**Records for the task:**
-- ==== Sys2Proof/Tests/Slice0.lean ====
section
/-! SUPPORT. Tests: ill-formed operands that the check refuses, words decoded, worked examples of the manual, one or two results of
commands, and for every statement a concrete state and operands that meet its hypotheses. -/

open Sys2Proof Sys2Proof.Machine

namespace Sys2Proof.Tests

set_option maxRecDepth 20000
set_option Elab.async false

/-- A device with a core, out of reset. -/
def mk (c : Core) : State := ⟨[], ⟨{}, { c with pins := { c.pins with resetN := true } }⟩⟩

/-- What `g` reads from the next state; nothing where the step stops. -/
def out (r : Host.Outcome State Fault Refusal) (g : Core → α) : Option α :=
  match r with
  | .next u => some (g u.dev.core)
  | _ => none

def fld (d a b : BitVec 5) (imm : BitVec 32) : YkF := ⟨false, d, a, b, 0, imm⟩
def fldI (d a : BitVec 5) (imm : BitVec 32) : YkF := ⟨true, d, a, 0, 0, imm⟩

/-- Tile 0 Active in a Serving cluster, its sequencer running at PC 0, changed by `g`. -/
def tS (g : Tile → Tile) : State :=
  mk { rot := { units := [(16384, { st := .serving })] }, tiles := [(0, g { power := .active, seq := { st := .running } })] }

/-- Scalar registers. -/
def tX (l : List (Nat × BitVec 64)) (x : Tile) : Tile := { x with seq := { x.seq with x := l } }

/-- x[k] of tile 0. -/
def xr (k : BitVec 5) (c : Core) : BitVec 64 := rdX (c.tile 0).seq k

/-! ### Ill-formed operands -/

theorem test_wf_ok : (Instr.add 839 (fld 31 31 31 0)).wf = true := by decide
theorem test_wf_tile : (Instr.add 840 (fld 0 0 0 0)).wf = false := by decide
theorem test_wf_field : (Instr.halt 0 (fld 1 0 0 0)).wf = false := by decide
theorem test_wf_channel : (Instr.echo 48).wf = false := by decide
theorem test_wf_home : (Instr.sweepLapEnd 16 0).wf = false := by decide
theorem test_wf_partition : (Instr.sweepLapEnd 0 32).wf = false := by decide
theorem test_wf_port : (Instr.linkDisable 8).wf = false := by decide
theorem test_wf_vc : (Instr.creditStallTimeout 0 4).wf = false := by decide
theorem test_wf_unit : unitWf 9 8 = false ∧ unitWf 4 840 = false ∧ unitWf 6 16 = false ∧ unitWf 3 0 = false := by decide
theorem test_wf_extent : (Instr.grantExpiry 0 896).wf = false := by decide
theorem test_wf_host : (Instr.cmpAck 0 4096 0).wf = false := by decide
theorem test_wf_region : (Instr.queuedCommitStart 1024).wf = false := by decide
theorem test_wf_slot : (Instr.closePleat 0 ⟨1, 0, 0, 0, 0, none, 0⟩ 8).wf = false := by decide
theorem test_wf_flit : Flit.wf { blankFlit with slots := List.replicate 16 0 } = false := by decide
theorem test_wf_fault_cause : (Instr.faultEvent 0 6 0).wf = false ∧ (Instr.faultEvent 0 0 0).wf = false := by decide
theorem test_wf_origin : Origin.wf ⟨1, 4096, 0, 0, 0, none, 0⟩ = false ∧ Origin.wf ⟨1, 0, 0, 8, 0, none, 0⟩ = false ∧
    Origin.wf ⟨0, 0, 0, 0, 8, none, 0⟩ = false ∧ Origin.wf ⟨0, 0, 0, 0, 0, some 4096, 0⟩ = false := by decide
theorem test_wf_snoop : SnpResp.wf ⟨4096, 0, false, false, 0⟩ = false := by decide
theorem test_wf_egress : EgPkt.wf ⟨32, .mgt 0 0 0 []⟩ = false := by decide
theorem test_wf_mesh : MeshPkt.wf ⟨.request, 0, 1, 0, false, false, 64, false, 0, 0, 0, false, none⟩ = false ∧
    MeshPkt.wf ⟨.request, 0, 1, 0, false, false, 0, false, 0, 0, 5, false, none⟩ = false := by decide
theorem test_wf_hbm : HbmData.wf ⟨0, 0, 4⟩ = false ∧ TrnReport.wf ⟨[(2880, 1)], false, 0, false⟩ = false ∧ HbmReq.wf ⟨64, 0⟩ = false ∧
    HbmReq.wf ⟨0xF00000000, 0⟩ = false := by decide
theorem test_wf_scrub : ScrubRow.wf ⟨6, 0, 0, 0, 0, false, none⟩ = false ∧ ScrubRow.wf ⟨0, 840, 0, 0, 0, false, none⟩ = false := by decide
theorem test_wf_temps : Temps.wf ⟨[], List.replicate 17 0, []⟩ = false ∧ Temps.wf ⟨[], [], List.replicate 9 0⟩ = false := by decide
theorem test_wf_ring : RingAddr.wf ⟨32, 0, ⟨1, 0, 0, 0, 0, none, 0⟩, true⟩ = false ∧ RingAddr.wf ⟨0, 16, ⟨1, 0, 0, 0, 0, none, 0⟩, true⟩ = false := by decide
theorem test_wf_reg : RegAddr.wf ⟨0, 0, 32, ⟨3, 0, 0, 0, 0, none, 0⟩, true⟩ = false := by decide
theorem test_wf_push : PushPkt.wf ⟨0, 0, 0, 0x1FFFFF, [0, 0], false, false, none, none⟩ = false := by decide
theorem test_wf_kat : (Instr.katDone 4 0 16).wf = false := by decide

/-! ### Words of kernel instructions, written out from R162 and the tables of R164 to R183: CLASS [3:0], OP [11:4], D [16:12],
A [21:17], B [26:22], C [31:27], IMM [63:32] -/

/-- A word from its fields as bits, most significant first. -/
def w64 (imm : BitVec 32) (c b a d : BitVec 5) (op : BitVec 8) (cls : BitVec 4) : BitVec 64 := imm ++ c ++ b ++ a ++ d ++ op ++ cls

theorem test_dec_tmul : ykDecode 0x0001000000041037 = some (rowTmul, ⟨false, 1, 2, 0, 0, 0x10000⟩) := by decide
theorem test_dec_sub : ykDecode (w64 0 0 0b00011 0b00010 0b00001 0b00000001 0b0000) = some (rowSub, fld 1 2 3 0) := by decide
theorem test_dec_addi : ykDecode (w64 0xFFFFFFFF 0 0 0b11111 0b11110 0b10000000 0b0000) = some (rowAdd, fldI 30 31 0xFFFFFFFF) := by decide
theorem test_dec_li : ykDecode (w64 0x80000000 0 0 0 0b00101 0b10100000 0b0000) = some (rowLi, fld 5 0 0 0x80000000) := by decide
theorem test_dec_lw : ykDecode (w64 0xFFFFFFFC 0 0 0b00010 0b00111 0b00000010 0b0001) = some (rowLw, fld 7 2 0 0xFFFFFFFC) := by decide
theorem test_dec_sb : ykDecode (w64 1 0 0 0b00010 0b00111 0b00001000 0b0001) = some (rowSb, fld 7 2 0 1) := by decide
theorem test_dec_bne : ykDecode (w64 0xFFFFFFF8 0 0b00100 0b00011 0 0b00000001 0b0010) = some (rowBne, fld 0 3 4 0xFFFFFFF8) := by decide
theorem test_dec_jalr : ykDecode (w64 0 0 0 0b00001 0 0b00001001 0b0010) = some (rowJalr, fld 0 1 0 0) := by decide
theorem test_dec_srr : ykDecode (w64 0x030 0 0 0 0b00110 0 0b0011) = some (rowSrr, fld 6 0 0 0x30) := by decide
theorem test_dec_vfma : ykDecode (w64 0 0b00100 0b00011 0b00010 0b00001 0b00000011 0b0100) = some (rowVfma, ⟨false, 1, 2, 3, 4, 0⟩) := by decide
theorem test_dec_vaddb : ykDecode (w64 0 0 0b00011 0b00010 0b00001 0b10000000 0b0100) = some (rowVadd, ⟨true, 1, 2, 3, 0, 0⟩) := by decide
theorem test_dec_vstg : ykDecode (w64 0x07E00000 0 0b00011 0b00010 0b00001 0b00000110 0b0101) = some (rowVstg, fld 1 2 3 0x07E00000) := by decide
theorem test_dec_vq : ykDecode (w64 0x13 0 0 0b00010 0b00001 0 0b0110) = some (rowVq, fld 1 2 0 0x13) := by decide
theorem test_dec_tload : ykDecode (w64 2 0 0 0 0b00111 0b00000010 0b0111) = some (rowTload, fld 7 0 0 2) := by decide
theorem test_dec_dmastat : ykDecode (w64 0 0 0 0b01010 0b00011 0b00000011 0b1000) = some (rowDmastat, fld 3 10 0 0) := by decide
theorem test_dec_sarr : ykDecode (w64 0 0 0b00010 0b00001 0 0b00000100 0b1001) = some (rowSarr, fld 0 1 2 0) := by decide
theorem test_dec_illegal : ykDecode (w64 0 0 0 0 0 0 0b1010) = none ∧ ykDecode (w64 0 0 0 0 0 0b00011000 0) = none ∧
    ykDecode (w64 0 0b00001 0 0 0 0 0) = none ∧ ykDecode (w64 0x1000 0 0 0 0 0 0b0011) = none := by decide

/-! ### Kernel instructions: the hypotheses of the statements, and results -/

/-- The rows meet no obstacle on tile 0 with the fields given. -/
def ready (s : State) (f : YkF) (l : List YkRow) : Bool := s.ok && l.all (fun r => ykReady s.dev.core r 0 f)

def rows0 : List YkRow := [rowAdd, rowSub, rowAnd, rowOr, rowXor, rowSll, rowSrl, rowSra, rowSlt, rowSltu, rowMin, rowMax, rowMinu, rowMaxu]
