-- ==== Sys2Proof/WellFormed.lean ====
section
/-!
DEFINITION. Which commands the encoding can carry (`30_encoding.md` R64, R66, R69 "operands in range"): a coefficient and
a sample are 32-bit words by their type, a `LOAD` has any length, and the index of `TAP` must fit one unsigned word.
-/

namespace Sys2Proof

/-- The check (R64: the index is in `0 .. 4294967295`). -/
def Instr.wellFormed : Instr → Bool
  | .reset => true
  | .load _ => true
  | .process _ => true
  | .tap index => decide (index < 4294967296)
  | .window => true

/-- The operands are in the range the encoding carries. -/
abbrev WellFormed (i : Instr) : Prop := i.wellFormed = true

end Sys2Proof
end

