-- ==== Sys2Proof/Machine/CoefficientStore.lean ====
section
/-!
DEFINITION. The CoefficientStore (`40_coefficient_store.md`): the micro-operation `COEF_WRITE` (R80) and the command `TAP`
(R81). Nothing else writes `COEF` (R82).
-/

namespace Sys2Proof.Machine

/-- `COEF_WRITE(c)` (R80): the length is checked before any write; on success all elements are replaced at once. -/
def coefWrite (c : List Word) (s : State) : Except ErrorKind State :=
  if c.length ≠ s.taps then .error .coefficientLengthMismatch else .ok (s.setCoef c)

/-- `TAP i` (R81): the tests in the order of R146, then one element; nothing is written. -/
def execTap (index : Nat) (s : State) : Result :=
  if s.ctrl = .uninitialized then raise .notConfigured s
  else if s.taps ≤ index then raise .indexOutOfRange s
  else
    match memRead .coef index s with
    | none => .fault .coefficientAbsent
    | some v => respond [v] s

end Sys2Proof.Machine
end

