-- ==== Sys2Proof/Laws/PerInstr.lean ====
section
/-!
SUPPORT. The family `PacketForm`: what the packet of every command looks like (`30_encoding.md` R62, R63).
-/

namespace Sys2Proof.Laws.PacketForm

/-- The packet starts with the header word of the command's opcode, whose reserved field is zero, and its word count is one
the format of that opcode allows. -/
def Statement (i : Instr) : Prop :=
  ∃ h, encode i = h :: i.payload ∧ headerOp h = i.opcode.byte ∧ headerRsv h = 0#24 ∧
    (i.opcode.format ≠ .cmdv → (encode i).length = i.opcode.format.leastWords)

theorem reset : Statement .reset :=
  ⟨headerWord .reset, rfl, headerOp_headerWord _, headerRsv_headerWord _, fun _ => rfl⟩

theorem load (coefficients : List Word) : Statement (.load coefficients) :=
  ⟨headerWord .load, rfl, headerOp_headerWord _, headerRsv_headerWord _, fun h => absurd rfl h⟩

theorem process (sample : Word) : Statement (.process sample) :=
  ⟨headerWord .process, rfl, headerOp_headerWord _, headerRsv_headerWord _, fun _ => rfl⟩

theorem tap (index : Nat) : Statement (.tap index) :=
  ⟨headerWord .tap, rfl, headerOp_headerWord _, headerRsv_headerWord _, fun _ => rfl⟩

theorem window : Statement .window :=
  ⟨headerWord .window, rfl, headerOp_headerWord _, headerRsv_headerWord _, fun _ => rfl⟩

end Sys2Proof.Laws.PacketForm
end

**Task statement:** From the records above, print only the lines between the one holding "A [21:17], B" and the one holding "theorem test_dec_li : ykDecode", inclusive, exactly as they stand.

**Written answer:**
A [21:17], B [26:22], C [31:27], IMM [63:32] -/

/-- A word from its fields as bits, most significant first. -/
def w64 (imm : BitVec 32) (c b a d : BitVec 5) (op : BitVec 8) (cls : BitVec 4) : BitVec 64 := imm ++ c ++ b ++ a ++ d ++ op ++ cls

theorem test_dec_tmul : ykDecode 0x0001000000041037 = some (rowTmul, ⟨false, 1, 2, 0, 0, 0x10000⟩) := by decide
theorem test_dec_sub : ykDecode (w64 0 0 0b00011 0b00010 0b00001 0b00000001 0b0000) = some (rowSub, fld 1 2 3 0) := by decide
theorem test_dec_addi : ykDecode (w64 0xFFFFFFFF 0 0 0b11111 0b11110 0b10000000 0b0000) = some (rowAdd, fldI 30 31 0xFFFFFFFF) := by decide
theorem test_dec_li : ykDecode (w64 0x80000000 0 0 0 0b00101 0b10100000 0b0000) = some (rowLi, fld 5 0 0 0x80000000) := by decide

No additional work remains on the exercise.